* _WHAT YOU NEED TO DO_
Would you transcribe the line that holds "s.keys := rfl" and all the lines below it, through the final one, exactly and with nothing else?

Stored data:

————————

/-! ### setPower -/

@[simp] theorem State.setPower_pending (p : PowerSt) : (s.setPower p).pending = s.pending := rfl
@[simp] theorem State.setPower_regs (p : PowerSt) : (s.setPower p).regs = s.regs := rfl
@[simp] theorem State.setPower_ctrs (p : PowerSt) : (s.setPower p).ctrs = s.ctrs := rfl
@[simp] theorem State.setPower_snaps (p : PowerSt) : (s.setPower p).snaps = s.snaps := rfl
@[simp] theorem State.setPower_hdrs (p : PowerSt) : (s.setPower p).hdrs = s.hdrs := rfl
@[simp] theorem State.setPower_last (p : PowerSt) : (s.setPower p).last = s.last := rfl
@[simp] theorem State.setPower_out (p : PowerSt) : (s.setPower p).out = s.out := rfl
@[simp] theorem State.setPower_free (p : PowerSt) : (s.setPower p).free = s.free := rfl
@[simp] theorem State.setPower_clock (p : PowerSt) : (s.setPower p).clock = s.clock := rfl
@[simp] theorem State.setPower_era (p : PowerSt) : (s.setPower p).era = s.era := rfl
@[simp] theorem State.setPower_dram (p : PowerSt) : (s.setPower p).dram = s.dram := rfl
@[simp] theorem State.setPower_power (p : PowerSt) : (s.setPower p).power = p := rfl
@[simp] theorem State.setPower_backup (p : PowerSt) : (s.setPower p).backup = s.backup := rfl
@[simp] theorem State.setPower_nvs (p : PowerSt) : (s.setPower p).nvs = s.nvs := rfl
@[simp] theorem State.setPower_links (p : PowerSt) : (s.setPower p).links = s.links := rfl
@[simp] theorem State.setPower_masters (p : PowerSt) : (s.setPower p).masters = s.masters := rfl
@[simp] theorem State.setPower_mbx (p : PowerSt) : (s.setPower p).mbx = s.mbx := rfl
@[simp] theorem State.setPower_keeper (p : PowerSt) : (s.setPower p).keeper = s.keeper := rfl
@[simp] theorem State.setPower_fw (p : PowerSt) : (s.setPower p).fw = s.fw := rfl
@[simp] theorem State.setPower_log (p : PowerSt) : (s.setPower p).log = s.log := rfl
@[simp] theorem State.setPower_cls (p : PowerSt) : (s.setPower p).cls = s.cls := rfl
@[simp] theorem State.setPower_buf (p : PowerSt) : (s.setPower p).buf = s.buf := rfl
@[simp] theorem State.setPower_mac (p : PowerSt) : (s.setPower p).mac = s.mac := rfl
@[simp] theorem State.setPower_tsu (p : PowerSt) : (s.setPower p).tsu = s.tsu := rfl
@[simp] theorem State.setPower_chk (p : PowerSt) : (s.setPower p).chk = s.chk := rfl
@[simp] theorem State.setPower_seqs (p : PowerSt) : (s.setPower p).seqs = s.seqs := rfl
@[simp] theorem State.setPower_ecc (p : PowerSt) : (s.setPower p).ecc = s.ecc := rfl
@[simp] theorem State.setPower_lfr (p : PowerSt) : (s.setPower p).lfr = s.lfr := rfl
@[simp] theorem State.setPower_act (p : PowerSt) : (s.setPower p).act = s.act := rfl
@[simp] theorem State.setPower_btx (p : PowerSt) : (s.setPower p).btx = s.btx := rfl
@[simp] theorem State.setPower_psw (p : PowerSt) : (s.setPower p).psw = s.psw := rfl
@[simp] theorem State.setPower_opt (p : PowerSt) : (s.setPower p).opt = s.opt := rfl
@[simp] theorem State.setPower_keys (p : PowerSt) : (s.setPower p).keys = s.keys := rfl
@[simp] theorem State.setPower_omciUpQ (p : PowerSt) : (s.setPower p).omciUpQ = s.omciUpQ := rfl
@[simp] theorem State.setPower_seg (p : PowerSt) : (s.setPower p).seg = s.seg := rfl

————————

* _REPLY_
@[simp] theorem State.setPower_keys (p : PowerSt) : (s.setPower p).keys = s.keys := rfl
@[simp] theorem State.setPower_omciUpQ (p : PowerSt) : (s.setPower p).omciUpQ = s.omciUpQ := rfl
@[simp] theorem State.setPower_seg (p : PowerSt) : (s.setPower p).seg = s.seg := rfl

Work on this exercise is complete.